# What is needed:
Please print the entries below exactly, from the line with "t.frm.g = s.frm.g +" through the line with "Answers 0x10002 h", including both of those lines and leaving out all others.

-- Opening Marker --

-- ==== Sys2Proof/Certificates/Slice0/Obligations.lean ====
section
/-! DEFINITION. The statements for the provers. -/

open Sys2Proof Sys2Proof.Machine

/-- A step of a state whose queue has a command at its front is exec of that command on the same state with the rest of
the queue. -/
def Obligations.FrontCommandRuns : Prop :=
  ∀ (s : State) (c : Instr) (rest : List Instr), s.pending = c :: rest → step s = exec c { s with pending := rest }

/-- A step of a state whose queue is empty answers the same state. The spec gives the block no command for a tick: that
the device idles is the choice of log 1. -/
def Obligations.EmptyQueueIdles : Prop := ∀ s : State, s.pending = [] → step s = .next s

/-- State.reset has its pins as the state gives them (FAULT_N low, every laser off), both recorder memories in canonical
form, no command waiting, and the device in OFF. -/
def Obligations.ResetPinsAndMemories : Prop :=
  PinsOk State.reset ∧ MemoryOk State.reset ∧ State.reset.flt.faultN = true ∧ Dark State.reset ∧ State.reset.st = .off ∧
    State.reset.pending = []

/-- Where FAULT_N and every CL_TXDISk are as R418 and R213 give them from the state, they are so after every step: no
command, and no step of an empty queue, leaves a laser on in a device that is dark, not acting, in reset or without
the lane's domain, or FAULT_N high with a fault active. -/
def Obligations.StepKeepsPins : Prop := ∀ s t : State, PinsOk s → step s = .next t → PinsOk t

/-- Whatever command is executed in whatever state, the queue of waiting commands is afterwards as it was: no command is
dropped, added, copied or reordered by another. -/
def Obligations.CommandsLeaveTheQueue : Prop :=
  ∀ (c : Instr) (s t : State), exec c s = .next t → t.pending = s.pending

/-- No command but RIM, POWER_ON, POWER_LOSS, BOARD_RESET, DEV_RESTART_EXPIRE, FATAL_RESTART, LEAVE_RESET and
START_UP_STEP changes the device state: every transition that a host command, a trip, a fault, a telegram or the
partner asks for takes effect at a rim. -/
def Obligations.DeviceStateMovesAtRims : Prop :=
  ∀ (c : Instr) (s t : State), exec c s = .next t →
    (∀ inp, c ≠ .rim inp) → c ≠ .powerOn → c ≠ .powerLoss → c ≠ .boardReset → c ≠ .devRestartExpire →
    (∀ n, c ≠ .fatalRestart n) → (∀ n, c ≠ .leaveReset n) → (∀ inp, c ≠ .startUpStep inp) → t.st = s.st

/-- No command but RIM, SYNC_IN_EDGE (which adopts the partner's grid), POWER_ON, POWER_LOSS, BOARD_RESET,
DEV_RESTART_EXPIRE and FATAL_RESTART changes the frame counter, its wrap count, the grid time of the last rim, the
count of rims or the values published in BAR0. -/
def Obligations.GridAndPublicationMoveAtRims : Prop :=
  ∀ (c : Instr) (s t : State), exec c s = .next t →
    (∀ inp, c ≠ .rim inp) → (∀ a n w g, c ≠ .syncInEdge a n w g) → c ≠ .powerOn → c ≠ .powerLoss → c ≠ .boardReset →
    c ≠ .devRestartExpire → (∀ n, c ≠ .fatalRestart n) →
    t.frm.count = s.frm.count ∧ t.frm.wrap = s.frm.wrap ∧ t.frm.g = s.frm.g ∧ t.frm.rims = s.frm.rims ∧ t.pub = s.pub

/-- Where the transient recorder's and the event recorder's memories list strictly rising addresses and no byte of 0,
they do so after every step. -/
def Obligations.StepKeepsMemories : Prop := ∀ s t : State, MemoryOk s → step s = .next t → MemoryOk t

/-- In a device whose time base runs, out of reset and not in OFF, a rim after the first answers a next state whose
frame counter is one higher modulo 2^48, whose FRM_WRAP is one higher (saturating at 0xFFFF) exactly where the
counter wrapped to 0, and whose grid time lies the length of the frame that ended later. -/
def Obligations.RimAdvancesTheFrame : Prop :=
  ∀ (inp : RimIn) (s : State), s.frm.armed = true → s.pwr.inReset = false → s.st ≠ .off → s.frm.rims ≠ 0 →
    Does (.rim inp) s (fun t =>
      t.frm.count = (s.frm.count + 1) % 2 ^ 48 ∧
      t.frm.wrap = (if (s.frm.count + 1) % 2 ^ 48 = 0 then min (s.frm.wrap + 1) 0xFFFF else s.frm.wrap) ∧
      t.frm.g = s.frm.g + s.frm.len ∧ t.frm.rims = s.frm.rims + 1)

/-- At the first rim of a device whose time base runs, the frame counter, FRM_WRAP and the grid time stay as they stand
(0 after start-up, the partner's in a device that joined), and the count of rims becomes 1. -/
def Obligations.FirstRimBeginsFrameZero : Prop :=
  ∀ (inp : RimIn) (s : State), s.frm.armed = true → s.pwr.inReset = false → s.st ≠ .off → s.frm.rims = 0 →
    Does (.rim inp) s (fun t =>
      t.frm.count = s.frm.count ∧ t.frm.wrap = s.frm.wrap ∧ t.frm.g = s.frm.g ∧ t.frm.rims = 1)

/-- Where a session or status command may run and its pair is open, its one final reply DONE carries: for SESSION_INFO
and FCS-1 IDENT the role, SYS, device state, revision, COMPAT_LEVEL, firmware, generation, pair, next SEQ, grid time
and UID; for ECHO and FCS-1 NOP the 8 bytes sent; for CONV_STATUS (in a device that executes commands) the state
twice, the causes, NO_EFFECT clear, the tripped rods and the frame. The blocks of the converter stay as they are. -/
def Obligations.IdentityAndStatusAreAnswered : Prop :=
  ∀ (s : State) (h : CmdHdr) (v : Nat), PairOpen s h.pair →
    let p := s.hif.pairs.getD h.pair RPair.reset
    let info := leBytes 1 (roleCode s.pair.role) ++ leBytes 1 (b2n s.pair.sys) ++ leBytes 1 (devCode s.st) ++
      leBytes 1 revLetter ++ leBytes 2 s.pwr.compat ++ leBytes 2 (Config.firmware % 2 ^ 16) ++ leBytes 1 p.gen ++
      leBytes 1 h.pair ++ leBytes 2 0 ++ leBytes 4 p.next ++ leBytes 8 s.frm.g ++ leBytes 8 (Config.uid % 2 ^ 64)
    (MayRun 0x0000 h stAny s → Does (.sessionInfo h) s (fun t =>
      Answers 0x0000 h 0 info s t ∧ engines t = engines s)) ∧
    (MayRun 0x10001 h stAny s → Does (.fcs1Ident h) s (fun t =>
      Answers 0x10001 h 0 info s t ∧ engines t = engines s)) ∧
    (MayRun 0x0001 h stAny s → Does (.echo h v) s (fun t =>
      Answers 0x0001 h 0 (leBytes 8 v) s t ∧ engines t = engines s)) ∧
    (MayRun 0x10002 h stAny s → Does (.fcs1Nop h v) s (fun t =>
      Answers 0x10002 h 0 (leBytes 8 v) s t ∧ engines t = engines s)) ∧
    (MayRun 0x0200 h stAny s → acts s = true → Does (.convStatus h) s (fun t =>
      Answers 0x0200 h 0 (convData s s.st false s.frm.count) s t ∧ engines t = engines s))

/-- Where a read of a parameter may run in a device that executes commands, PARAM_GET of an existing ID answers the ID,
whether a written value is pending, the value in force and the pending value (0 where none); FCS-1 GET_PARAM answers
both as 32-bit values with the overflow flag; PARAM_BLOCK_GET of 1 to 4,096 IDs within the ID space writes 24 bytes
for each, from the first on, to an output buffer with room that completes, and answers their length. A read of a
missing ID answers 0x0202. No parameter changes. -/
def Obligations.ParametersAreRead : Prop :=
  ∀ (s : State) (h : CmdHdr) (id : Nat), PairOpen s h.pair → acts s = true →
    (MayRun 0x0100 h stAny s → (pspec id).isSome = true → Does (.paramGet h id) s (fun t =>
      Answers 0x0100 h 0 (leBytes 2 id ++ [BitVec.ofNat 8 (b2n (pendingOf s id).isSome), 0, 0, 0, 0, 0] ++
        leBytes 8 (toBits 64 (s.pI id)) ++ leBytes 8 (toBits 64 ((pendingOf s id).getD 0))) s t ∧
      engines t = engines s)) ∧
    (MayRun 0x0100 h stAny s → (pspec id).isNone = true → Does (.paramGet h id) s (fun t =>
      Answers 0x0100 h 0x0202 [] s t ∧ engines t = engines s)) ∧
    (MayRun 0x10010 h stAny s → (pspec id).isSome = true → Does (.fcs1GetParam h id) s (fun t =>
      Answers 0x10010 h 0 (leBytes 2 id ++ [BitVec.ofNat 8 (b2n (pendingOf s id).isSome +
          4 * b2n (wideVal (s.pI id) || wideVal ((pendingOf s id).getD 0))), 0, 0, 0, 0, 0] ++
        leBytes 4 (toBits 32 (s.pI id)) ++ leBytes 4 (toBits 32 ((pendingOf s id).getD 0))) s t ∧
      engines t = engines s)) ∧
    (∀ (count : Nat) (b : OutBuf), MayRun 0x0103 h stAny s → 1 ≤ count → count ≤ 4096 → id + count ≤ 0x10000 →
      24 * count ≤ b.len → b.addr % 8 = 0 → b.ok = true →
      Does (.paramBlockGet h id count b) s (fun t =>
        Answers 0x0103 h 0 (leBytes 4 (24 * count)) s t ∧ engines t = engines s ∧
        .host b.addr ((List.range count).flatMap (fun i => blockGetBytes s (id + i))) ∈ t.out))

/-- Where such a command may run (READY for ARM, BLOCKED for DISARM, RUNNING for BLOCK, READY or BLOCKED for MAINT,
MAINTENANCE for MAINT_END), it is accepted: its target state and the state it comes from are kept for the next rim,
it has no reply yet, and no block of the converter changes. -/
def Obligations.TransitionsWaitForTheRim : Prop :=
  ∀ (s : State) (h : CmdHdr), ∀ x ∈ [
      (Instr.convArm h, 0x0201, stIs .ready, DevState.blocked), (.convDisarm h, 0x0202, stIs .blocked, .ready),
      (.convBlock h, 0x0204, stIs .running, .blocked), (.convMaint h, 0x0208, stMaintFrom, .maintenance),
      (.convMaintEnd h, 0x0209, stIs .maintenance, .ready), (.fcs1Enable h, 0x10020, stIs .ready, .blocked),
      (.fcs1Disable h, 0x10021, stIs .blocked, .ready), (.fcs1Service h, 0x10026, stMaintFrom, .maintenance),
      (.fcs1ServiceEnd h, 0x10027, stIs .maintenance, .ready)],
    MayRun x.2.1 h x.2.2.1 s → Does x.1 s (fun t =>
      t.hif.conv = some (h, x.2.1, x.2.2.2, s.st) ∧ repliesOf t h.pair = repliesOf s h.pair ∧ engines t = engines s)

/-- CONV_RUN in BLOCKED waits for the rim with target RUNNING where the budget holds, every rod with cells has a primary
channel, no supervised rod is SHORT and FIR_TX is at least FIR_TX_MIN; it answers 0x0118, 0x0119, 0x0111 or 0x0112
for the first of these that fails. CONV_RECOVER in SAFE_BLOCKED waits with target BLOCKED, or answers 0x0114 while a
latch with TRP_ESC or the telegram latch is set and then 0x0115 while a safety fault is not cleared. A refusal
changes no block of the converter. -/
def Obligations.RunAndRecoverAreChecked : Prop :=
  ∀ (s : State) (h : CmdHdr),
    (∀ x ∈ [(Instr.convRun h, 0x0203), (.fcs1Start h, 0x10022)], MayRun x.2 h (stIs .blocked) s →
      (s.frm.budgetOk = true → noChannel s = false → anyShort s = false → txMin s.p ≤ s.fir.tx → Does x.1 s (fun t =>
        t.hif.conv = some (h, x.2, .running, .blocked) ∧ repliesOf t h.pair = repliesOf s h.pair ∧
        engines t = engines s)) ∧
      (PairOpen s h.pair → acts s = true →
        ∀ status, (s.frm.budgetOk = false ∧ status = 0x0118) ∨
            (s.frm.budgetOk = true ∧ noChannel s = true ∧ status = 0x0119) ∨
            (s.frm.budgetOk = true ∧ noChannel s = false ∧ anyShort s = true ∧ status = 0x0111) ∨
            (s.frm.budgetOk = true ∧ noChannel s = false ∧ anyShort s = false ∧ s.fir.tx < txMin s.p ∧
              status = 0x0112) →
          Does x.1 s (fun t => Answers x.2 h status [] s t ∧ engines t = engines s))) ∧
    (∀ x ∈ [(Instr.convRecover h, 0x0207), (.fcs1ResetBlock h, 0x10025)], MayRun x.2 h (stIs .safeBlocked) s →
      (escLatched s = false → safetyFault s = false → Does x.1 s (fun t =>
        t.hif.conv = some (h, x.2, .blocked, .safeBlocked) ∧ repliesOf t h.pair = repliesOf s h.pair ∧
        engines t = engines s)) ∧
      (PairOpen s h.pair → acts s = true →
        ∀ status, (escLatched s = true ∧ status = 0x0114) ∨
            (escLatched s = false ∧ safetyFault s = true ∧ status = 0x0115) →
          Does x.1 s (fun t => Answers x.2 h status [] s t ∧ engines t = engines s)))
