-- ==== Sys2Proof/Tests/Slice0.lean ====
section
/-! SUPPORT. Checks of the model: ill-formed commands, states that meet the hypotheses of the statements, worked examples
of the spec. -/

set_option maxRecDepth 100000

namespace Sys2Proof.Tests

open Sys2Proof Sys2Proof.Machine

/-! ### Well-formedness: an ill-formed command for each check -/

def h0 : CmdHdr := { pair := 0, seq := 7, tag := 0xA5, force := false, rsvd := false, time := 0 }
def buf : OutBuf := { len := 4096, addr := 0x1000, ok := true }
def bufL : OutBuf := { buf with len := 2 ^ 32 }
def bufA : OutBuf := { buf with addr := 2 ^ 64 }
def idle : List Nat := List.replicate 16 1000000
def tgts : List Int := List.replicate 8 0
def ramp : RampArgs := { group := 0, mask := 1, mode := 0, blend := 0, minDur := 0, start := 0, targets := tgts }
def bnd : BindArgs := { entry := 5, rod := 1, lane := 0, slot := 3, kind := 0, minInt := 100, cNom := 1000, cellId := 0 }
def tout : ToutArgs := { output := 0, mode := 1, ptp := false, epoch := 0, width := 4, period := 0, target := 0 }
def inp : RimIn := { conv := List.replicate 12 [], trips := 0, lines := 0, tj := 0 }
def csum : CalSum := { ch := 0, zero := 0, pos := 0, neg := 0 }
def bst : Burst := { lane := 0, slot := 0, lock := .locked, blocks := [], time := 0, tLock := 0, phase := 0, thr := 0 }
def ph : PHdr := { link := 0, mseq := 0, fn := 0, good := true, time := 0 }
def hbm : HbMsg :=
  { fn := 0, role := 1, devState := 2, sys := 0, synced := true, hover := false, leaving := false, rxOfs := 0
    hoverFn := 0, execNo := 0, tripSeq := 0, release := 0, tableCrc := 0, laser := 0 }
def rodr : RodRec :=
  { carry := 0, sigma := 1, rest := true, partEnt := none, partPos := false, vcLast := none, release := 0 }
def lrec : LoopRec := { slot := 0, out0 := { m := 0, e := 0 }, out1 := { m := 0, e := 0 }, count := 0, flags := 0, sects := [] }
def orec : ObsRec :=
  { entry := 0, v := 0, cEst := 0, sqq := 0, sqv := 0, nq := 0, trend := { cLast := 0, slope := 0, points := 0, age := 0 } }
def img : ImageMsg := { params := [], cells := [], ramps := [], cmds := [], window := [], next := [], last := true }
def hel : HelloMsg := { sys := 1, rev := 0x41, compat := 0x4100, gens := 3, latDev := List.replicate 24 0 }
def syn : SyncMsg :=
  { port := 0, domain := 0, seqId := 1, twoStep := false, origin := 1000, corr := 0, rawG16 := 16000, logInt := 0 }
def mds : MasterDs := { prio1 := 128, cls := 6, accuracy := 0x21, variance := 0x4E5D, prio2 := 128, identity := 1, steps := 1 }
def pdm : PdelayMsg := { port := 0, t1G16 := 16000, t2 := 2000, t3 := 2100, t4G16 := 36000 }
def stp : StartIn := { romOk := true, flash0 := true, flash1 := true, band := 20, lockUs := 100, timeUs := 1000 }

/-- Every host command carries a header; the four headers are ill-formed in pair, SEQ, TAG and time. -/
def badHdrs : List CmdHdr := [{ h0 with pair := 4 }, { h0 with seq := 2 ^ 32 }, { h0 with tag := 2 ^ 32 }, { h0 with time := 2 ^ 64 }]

-- Closing Marker --

# Response for this exercise:
      t.frm.g = s.frm.g + s.frm.len ∧ t.frm.rims = s.frm.rims + 1)

/-- At the first rim of a device whose time base runs, the frame counter, FRM_WRAP and the grid time stay as they stand
(0 after start-up, the partner's in a device that joined), and the count of rims becomes 1. -/
def Obligations.FirstRimBeginsFrameZero : Prop :=
  ∀ (inp : RimIn) (s : State), s.frm.armed = true → s.pwr.inReset = false → s.st ≠ .off → s.frm.rims = 0 →
    Does (.rim inp) s (fun t =>
      t.frm.count = s.frm.count ∧ t.frm.wrap = s.frm.wrap ∧ t.frm.g = s.frm.g ∧ t.frm.rims = 1)

/-- Where a session or status command may run and its pair is open, its one final reply DONE carries: for SESSION_INFO
and FCS-1 IDENT the role, SYS, device state, revision, COMPAT_LEVEL, firmware, generation, pair, next SEQ, grid time
and UID; for ECHO and FCS-1 NOP the 8 bytes sent; for CONV_STATUS (in a device that executes commands) the state
twice, the causes, NO_EFFECT clear, the tripped rods and the frame. The blocks of the converter stay as they are. -/
def Obligations.IdentityAndStatusAreAnswered : Prop :=
  ∀ (s : State) (h : CmdHdr) (v : Nat), PairOpen s h.pair →
    let p := s.hif.pairs.getD h.pair RPair.reset
    let info := leBytes 1 (roleCode s.pair.role) ++ leBytes 1 (b2n s.pair.sys) ++ leBytes 1 (devCode s.st) ++
      leBytes 1 revLetter ++ leBytes 2 s.pwr.compat ++ leBytes 2 (Config.firmware % 2 ^ 16) ++ leBytes 1 p.gen ++
      leBytes 1 h.pair ++ leBytes 2 0 ++ leBytes 4 p.next ++ leBytes 8 s.frm.g ++ leBytes 8 (Config.uid % 2 ^ 64)
    (MayRun 0x0000 h stAny s → Does (.sessionInfo h) s (fun t =>
      Answers 0x0000 h 0 info s t ∧ engines t = engines s)) ∧
    (MayRun 0x10001 h stAny s → Does (.fcs1Ident h) s (fun t =>
      Answers 0x10001 h 0 info s t ∧ engines t = engines s)) ∧
    (MayRun 0x0001 h stAny s → Does (.echo h v) s (fun t =>
      Answers 0x0001 h 0 (leBytes 8 v) s t ∧ engines t = engines s)) ∧
    (MayRun 0x10002 h stAny s → Does (.fcs1Nop h v) s (fun t =>
      Answers 0x10002 h 0 (leBytes 8 v) s t ∧ engines t = engines s)) ∧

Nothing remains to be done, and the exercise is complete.